■ To do ■
Only one stretch of the records below should be repeated. It starts with the line containing "else match f.act with" and goes on through the line containing "sum (R198). -/", exactly as written.

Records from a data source
______

/-- SEQUENCED_FLIT (R363, R364): a flit that arrives at an ACTIVE link. -/
def State.seqFlit (s : State) (a : Nat) (f : BitVec 256) (pois : BitVec 28) : State :=
  let ft := ffld f 252 4
  if !s.axlActive a then s
  else if !flitOk f then
    let t := s.bump (Reg.AXL_CRC_ERR a)
    if ft = 1 || ft = 2 then t.nakFlit a else t
  else if ft ≠ 1 && ft ≠ 2 then s
  else if ffld f 244 8 ≠ (s.lnk a).seqRx then s.nakFlit a
  else
    let t := (s.modLnk a (fun l => { l with seqRx := (l.seqRx + 1) % 256, nak := false })).count (Reg.AXL_RX_FLITS a)
    let u := if ft = 1 then t.takeHdr a f else t.takeData a f pois
    u.sendLctl a false

/-- LCTL (R365, R366): frees replay places, adds credits, and a NAK starts a replay. -/
def State.lctl (s : State) (a : Nat) (f : BitVec 256) : State :=
  if !s.axlActive a then s
  else if !flitOk f then s.bump (Reg.AXL_CRC_ERR a)
  else if ffld f 252 4 ≠ 3 then s
  else
    let t := s.modLnk a (fun l => { l with
      replay := dropTo l.replay (ffld f 232 8), lctlAt := s.tb.now.toNat
      credW := l.credW + ffld f 223 8, credR := l.credR + ffld f 215 8, credS := l.credS + ffld f 207 8 })
    (if ffld f 231 1 = 1 then t.replayAll a else t).pumpAll a

/-- REPLAY_TIMEOUT (R365). -/
def State.replayTimeout (s : State) (a : Nat) : State :=
  if s.axlActive a && (s.lnk a).lctlAt + 1000 ≤ s.tb.now.toNat then s.replayAll a else s

/-! ### Windows and remote writes (R374 to R376) -/

/-- BASE and SIZE of window w in bytes. -/
def State.winBase (s : State) (a w : Nat) : Nat := s.reg64 (Reg.AXL_WIN_BASE_LO a w)
def State.winSize (s : State) (a w : Nat) : Nat := s.fld (Reg.AXL_WIN_SIZE a w) 0 24 * 4096

/-- The open check of R374. -/
def State.winOk (s : State) (a w : Nat) (arr : Bool) : Bool :=
  0 < s.winSize a w && (match s.rangeHome (s.winBase a w) (s.winSize a w) with
    | some .dram => !arr
    | some _ => true
    | none => false)

/-- A write of AXL_WINw_CTL (R374): while the window is open it can only be closed, and a W or A that differs is captured. -/
def State.winCtl (s : State) (req a w : Nat) (v : Word) : State :=
  let r := Reg.AXL_WIN_CTL a w
  if s.bit r 31 then
    let t := if v &&& 6 = s.reg r &&& 6 then s else s.err (axlPage a) 0x50 0 (r % 0x1000) req
    t.setBit r 31 (bitOf v 31)
  else
    let t := s.setReg r (v &&& 6)
    if !bitOf v 31 then t
    else if t.winOk a w (bitOf v 2) then t.setBit r 31 true
    else (t.err (axlPage a) 0xD7 w 0 req).raise (axlPage a) 5

/-- A write of BASE or SIZE of window w (register r) (R374). -/
def State.winField (s : State) (req a w r : Nat) (v : Word) : State :=
  if s.bit (Reg.AXL_WIN_CTL a w) 31 then s.err (axlPage a) 0x50 0 (r % 0x1000) req else s.setReg r v

/-- The reason an RWR is rejected, 0 when it passes (R375). -/
def State.rwrReason (s : State) (a : Nat) (m : RwrMsg) : Nat :=
  let c := s.reg (Reg.AXL_WIN_CTL a m.win)
  if !bitOf c 31 then 1
  else if !bitOf c 1 then 2
  else if s.winSize a m.win < m.off + m.len then 3
  else if m.arr && !bitOf c 2 then 4
  else 0

/-- Queues a WACK. -/
def State.sendWack (s : State) (a tag status : Nat) : State :=
  (s.modLnk a (fun l => { l with txResp := l.txResp ++
    [[{ bits := mkFlit 1 0 (2 * 2 ^ 236 + tag % 256 * 2 ^ 228 + status % 16 * 2 ^ 224), pois := 0 }]] })).pumpAll a
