/-- TABLE_LOAD_COMPLETE (R208, R210, R211): the load completes or, before that, has read upTo of its blocks. -/
def State.tableComplete (s : State) (n : Nat) (upTo : Option Nat) : State :=
  match (s.dome n).tl with
  | none => s
  | some l =>
    let b := tableBlocks l.words
    match s.loadBlocks n (Nat.min (upTo.getD b) b - l.got.length) l with
    | (none, t) => t.modDome n (fun d => { d with tl := none })
    | (some l', t) =>
      if upTo.isNone then
        let x := l'.data b
        (t.modDome n (fun d => { d.fillTable l.words x.1 x.2 with tl := none })).domeDone n l.words
      else t.modDome n (fun d => { d with tl := some l' })

/-! ### A RUN's sums (R191, R195, R196) -/

/-- What a RUN reads from: activation bytes and poison as its reads found them (R174, R247). -/
structure RunIn where
  elem : Nat → Nat → Nat
  taint : Nat → Bool

/-- Block b as the RUN r in progress read it: bytes and poisoned words. -/
def RunSt.block (r : RunSt) (b : Nat) : List Byte × List Nat := Tab.get (fun _ => ([], [])) r.buf b

/-- The activations of the RUN r. -/
def State.runIn (s : State) (n : Nat) (f : RunF) (r : RunSt) : RunIn :=
  { elem := fun p e => match s.runElem n f p e with
      | .inl a => ((r.block (a / 256)).1.getD (a % 256) 0).toNat
      | .inr v => v
    taint := fun p => (s.runAddrs n f p).any (fun a => (r.block (a / 256)).2.contains (a % 256 / 8)) }

/-- Cell of row r, column c of a bank. -/
def Bank.cell (b : Bank) (r c : Nat) : Nat := Tab.get (fun _ => 0) b.w (64 * r + c)

/-- The main-path sum of position p, column c from init (R191, R195). -/
def sumF (b : Bank) (f : RunF) (x : RunIn) (p c : Nat) (init : Word) : Word :=
  (List.range f.k).foldl (fun acc r =>
    let w := b.cell r c
    rnd ((f32 acc).add ((fp8 f.afmt (x.elem p r)).mul (weightVal (w % 4096) (w / 4096))))) init

/-- An 8-bit integer, unsigned or signed. -/
def int8 (uns : Bool) (v : Nat) : Int := if uns then (v % 256 : Nat) else twos v 8

/-- The INT8 sum of position p, column c from init, modulo 2^32 (R196). -/
def sumI (b : Bank) (f : RunF) (x : RunIn) (p c : Nat) (init : Word) : Word :=
  (List.range f.k).foldl (fun acc r => acc + BitVec.ofInt 32 (int8 f.afmt (x.elem p r) * int8 (b.kind == 3) (b.cell r c))) init

/-- The row sum of position p from init (R196). -/
def sumA (f : RunF) (x : RunIn) (p : Nat) (init : Word) : Word :=
  (List.range f.k).foldl (fun acc r => acc + BitVec.ofInt 32 (int8 f.afmt (x.elem p r))) init

/-! ### The output stage (R197 to R200) -/

/-- One converted element: the output code or word, whether it clipped, whether it is a NaN that was converted, and the value z of the main path. -/
structure OutEl where
  q : Nat
  clip : Bool
  nan : Bool
  z : Word

/-- A word of activation slot AFT. -/
def Dome.afWord (d : Dome) (slot k : Nat) : Word := Tab.get (fun _ => 0) d.af (1024 * slot + k)

/-- floor(m × 2^e × ±1) limited to 0 to 255. -/
def pwlIndex (v : FVal) : Nat :=
  match v with
  | .nan => 0
  | .inf s => if s then 0 else 255
  | .fin s m e => if s then 0 else Nat.min 255 (if 0 ≤ e then m * 2 ^ e.toNat else m / 2 ^ (-e).toNat)

/-- The activation functions (R199); fv is the free value used for an index or a bound that the spec does not state. -/
def Dome.act (d : Dome) (f : RunF) (y : Word) (fv : BitVec 64) : Word :=
  let v := f32 y
  let w := d.afWord f.aft
  if v.isNan then qnan
  else match f.act with
  | 0 => y
  | 1 => if v.le (.fin false 0 0) then 0 else y
  | 2 =>
    if (f32 (w 1)).isNan || (f32 (w 2)).isNan then fv.setWidth 32
    else
      let a := if (f32 (w 1)).above v then w 1 else y
      if (f32 a).above (f32 (w 2)) then w 2 else a
  | _ =>
    let df := (v.sub (f32 (w 0))).scale (-(twos (w 3).toNat 8))
    let i := if df.isNan then fv.toNat % 256 else pwlIndex df
    fmaF (w (4 + 2 * i)) y (w (5 + 2 * i))

/-- Word k of channel table entry e. -/
def Dome.rsWord (d : Dome) (e k : Nat) : Word := w32 (Tab.get (fun _ => 0) d.rs e / 2 ^ (32 * k))

/-- The main-path output of a sum (R198). -/
def Dome.outF (d : Dome) (f : RunF) (ein eout : Int) (c : Nat) (acc : Word) (fv : BitVec 64) : OutEl :=
  let a := scaleF acc ein
  let y := d.act f (fmaF a (d.rsWord (f.chb + c) 0) (d.rsWord (f.chb + c) 1)) fv
  let z := scaleF y (-eout)
  if f.ofmt = 2 then { q := z.toNat, clip := false, nan := false, z := z }
  else
    let (q, clip) := toFp8 (f.ofmt == 1) (f32 z)
    { q := q, clip := clip, nan := (f32 z).isNan, z := z }

/-- t / 2^s rounded half to even. -/
def rneDiv (t : Int) (s : Nat) : Int := sInt (decide (t < 0)) (rneShift t.natAbs s)

/-- The INT8 path's output of a sum (R197). -/
def Dome.outI (d : Dome) (f : RunF) (c : Nat) (acc sa : Word) : OutEl :=
  let e := f.chb + c
  let zw := twos (bitsOf (d.rsWord e 2) 0 16) 16
  let t : Int := acc.toInt + (d.rsWord e 1).toInt - zw * sa.toInt
  if f.ofmt = 2 then
    let q : Int := max (-(2 ^ 31)) (min (2 ^ 31 - 1) t)
    { q := (BitVec.ofInt 32 q).toNat, clip := false, nan := false, z := 0 }
  else
    let v := rneDiv (t * (d.rsWord e 0).toInt) (bitsOf (d.rsWord e 2) 16 6) + f.zo
    let v := if f.act = 1 then max v f.zo else v
    let lo : Int := if f.ofmt = 1 then 0 else -128
    let hi : Int := if f.ofmt = 1 then 255 else 127
    { q := (BitVec.ofInt 8 (max lo (min hi v))).toNat, clip := decide (v < lo) || decide (hi < v), nan := false, z := 0 }

/-- Largest finite of an FP8 format as binary32. -/
def fp8MaxWord (ofmt : Nat) : Word := if ofmt = 1 then 0x47600000 else 0x43E00000

/-- A statistic of tensor t of dome n counts one conversion (R216). -/
def TStat.count (x : TStat) (f : RunF) (o : OutEl) : TStat :=
  let mag := o.z &&& 0x7FFFFFFF
  let big := fp8MaxWord f.ofmt
  let m := if f.int || o.nan then x.max
    else if mag = 0x7F800000 then big
    else
      let v := if big.toNat ≤ mag.toNat then big else mag
      if x.max.toNat < v.toNat then v else x.max
  { conv := Nat.min 0xFFFFFFFF (x.conv + 1), clip := Nat.min 0xFFFFFFFF (x.clip + (if o.clip then 1 else 0)), max := m }

/-- The statistics since the last close (R216). -/
def TStat.zero : TStat := { conv := 0, clip := 0, max := 0 }

/-- Reports the converted elements of position p (R198 step 5, R211, R216): NaNs are counted, and unpoisoned elements enter the statistics. -/
def State.report (s : State) (n : Nat) (f : RunF) (p : Nat) (pois : Bool) (os : List OutEl) : State :=
  if f.ofmt = 2 then s
  else os.foldl (fun t o =>
    let t := if o.nan then ((t.bump (Reg.DOME_NAN n)).err (domePage n) 0x73 f.otns (p % 2 ^ 16)).raise (domePage n) 4 else t
    if pois || 64 ≤ f.otns then t
    else t.modDome n (fun d => { d with
      stats := Tab.set (fun _ => TStat.zero) d.stats f.otns ((Tab.get (fun _ => TStat.zero) d.stats f.otns).count f o) })) s

/-- The pooled code of the codes of a window in raster order (R200). -/
def poolCodes (f : RunF) (avg : Bool) (qs : List Nat) : Nat :=
  if f.int then
    let v := qs.map (int8 (f.ofmt == 1))
    if avg then
      let t := v.foldl (· + ·) 0
      let k := qs.length
      let a := t.natAbs
      let m := a / k + (if k < 2 * (a % k) || (2 * (a % k) = k && (a / k) % 2 = 1) then 1 else 0)
      (BitVec.ofInt 8 (sInt (decide (t < 0)) m)).toNat
    else (BitVec.ofInt 8 (v.foldl max (v.headD 0))).toNat
  else
    let fmt := f.ofmt == 1
    if avg then
      match qs.map (fun q => rnd (fp8 fmt q)) with
      | [] => 0
      | h :: t => (toFp8 fmt (f32 (divF (t.foldl addF h) (rnd (.fin false qs.length 0))))).1
    else if qs.any (fun q => (fp8 fmt q).isNan) then 0x7F
    else qs.foldl (fun m q => if (fp8 fmt q).above (fp8 fmt m) then q else m) (qs.headD 0)

/-! ### The course of a RUN -/

/-- Writes the cells of outputs of a RUN with the words pois poisoned (R187, R210, R211): blocks in address order; none when a block is refused. -/
def State.writeOut (s : State) (n : Nat) (cells : List (Nat × Byte)) (pois : List Nat) : Option Nat × State :=
  (blocksOf cells).foldl (fun (r : Option Nat × State) blk =>
    match r.1, blk with
    | some p, _ => (some p, r.2)
    | none, [] => (none, r.2)
    | none, c :: _ =>
      let p := c.1 - vaultAddr n 0
      if r.2.segOn n p then (none, r.2.vaultStore blk ((cellWords blk).filter (pois.contains ·)) 0) else (some p, r.2)) (none, s)

/-- Cells of output j of a RUN: the bytes of its columns. -/
def State.outCells (s : State) (n : Nat) (f : RunF) (j : Nat) (q : Nat → Nat) : List (Nat × Byte) :=
  (List.range f.n).flatMap (fun c => cellsAt (vaultAddr n (s.phys n (s.outAddr n f j c))) (leBytes (q c) f.osize))

/-- Every output of a RUN is poisoned by a mark of R211 on its bank, its channel table or its activation slot. -/
def Dome.marked (d : Dome) (f : RunF) : Bool := d.active.pois || (f.outs && (d.rsPois || (2 ≤ f.act && d.afPois.contains f.aft)))

/-- The sums of position p of a RUN: columns, row sum, and poison mark (R191, R196, R211). -/
def Dome.sums (d : Dome) (f : RunF) (x : RunIn) (p : Nat) : List Word × Word × Bool :=
  let old := fun c => if f.fresh then (0 : Word) else Tab.get (fun _ => 0) d.abuf (64 * p + c)
  let osa := if f.fresh then (0 : Word) else Tab.get (fun _ => 0) d.sa p
  ((List.range f.n).map (fun c => if f.int then sumI d.active f x p c (old c) else sumF d.active f x p c (old c)),
    if f.int then sumA f x p osa else osa,
    x.taint p || d.marked f || (!f.fresh && d.abufPois.contains p))

/-- The ABUF write of a FIRST or MID pass (R207). -/
def Dome.putAbuf (d : Dome) (p : Nat) (r : List Word × Word × Bool) : Dome :=
  { d with
    abuf := (r.1.zip (List.range r.1.length)).foldl (fun t e => Tab.set (fun _ => (0 : Word)) t (64 * p + e.2) e.1) d.abuf
    sa := Tab.set (fun _ => (0 : Word)) d.sa p r.2.1
    abufPois := mark d.abufPois p r.2.2 }

/-- ABUF is undefined after a refused FIRST or MID pass (R210): free values. -/
def State.abufLost (s : State) (n : Nat) : State :=
  let base := s.free
  let t := { s with free := s.free + 256 * 65 }
  t.modDome n (fun d => { d with
    abuf := (List.range 16384).foldl (fun l i => Tab.set (fun _ => (0 : Word)) l i ((Config.freeValue (base + i)).setWidth 32)) []
    sa := (List.range 256).foldl (fun l i => Tab.set (fun _ => (0 : Word)) l i ((Config.freeValue (base + 16384 + i)).setWidth 32)) [] })

/-- The converted elements of a position; its free values are those from base on. -/
def Dome.outs (d : Dome) (r : RunSt) (f : RunF) (base : Nat) (sums : List Word × Word × Bool) : List OutEl :=
  (sums.1.zip (List.range sums.1.length)).map (fun e =>
    if f.int then d.outI f e.2 e.1 sums.2.1 else d.outF f r.ein r.eout e.2 e.1 (Config.freeValue (base + e.2)))

/-- The positions of pooled output j, in raster order (R249). -/
def State.poolPositions (s : State) (n : Nat) (f : RunF) (j : Nat) : List Nat :=
  let w := s.poolWord n f.pool
  let ow := (winF (s.winWords n f.win)).ow
  let pc := poolCols ow w
  (List.range (poolPh w)).flatMap (fun y => (List.range (poolPw w)).map (fun x => (j / pc * poolSy w + y) * ow + (j % pc * poolSx w + x)))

______

■ Answer to the problem ■
  else match f.act with
  | 0 => y
  | 1 => if v.le (.fin false 0 0) then 0 else y
  | 2 =>
    if (f32 (w 1)).isNan || (f32 (w 2)).isNan then fv.setWidth 32
    else
      let a := if (f32 (w 1)).above v then w 1 else y
      if (f32 a).above (f32 (w 2)) then w 2 else a
  | _ =>
    let df := (v.sub (f32 (w 0))).scale (-(twos (w 3).toNat 8))
    let i := if df.isNan then fv.toNat % 256 else pwlIndex df
    fmaF (w (4 + 2 * i)) y (w (5 + 2 * i))

/-- Word k of channel table entry e. -/
def Dome.rsWord (d : Dome) (e k : Nat) : Word := w32 (Tab.get (fun _ => 0) d.rs e / 2 ^ (32 * k))

/-- The main-path output of a sum (R198). -/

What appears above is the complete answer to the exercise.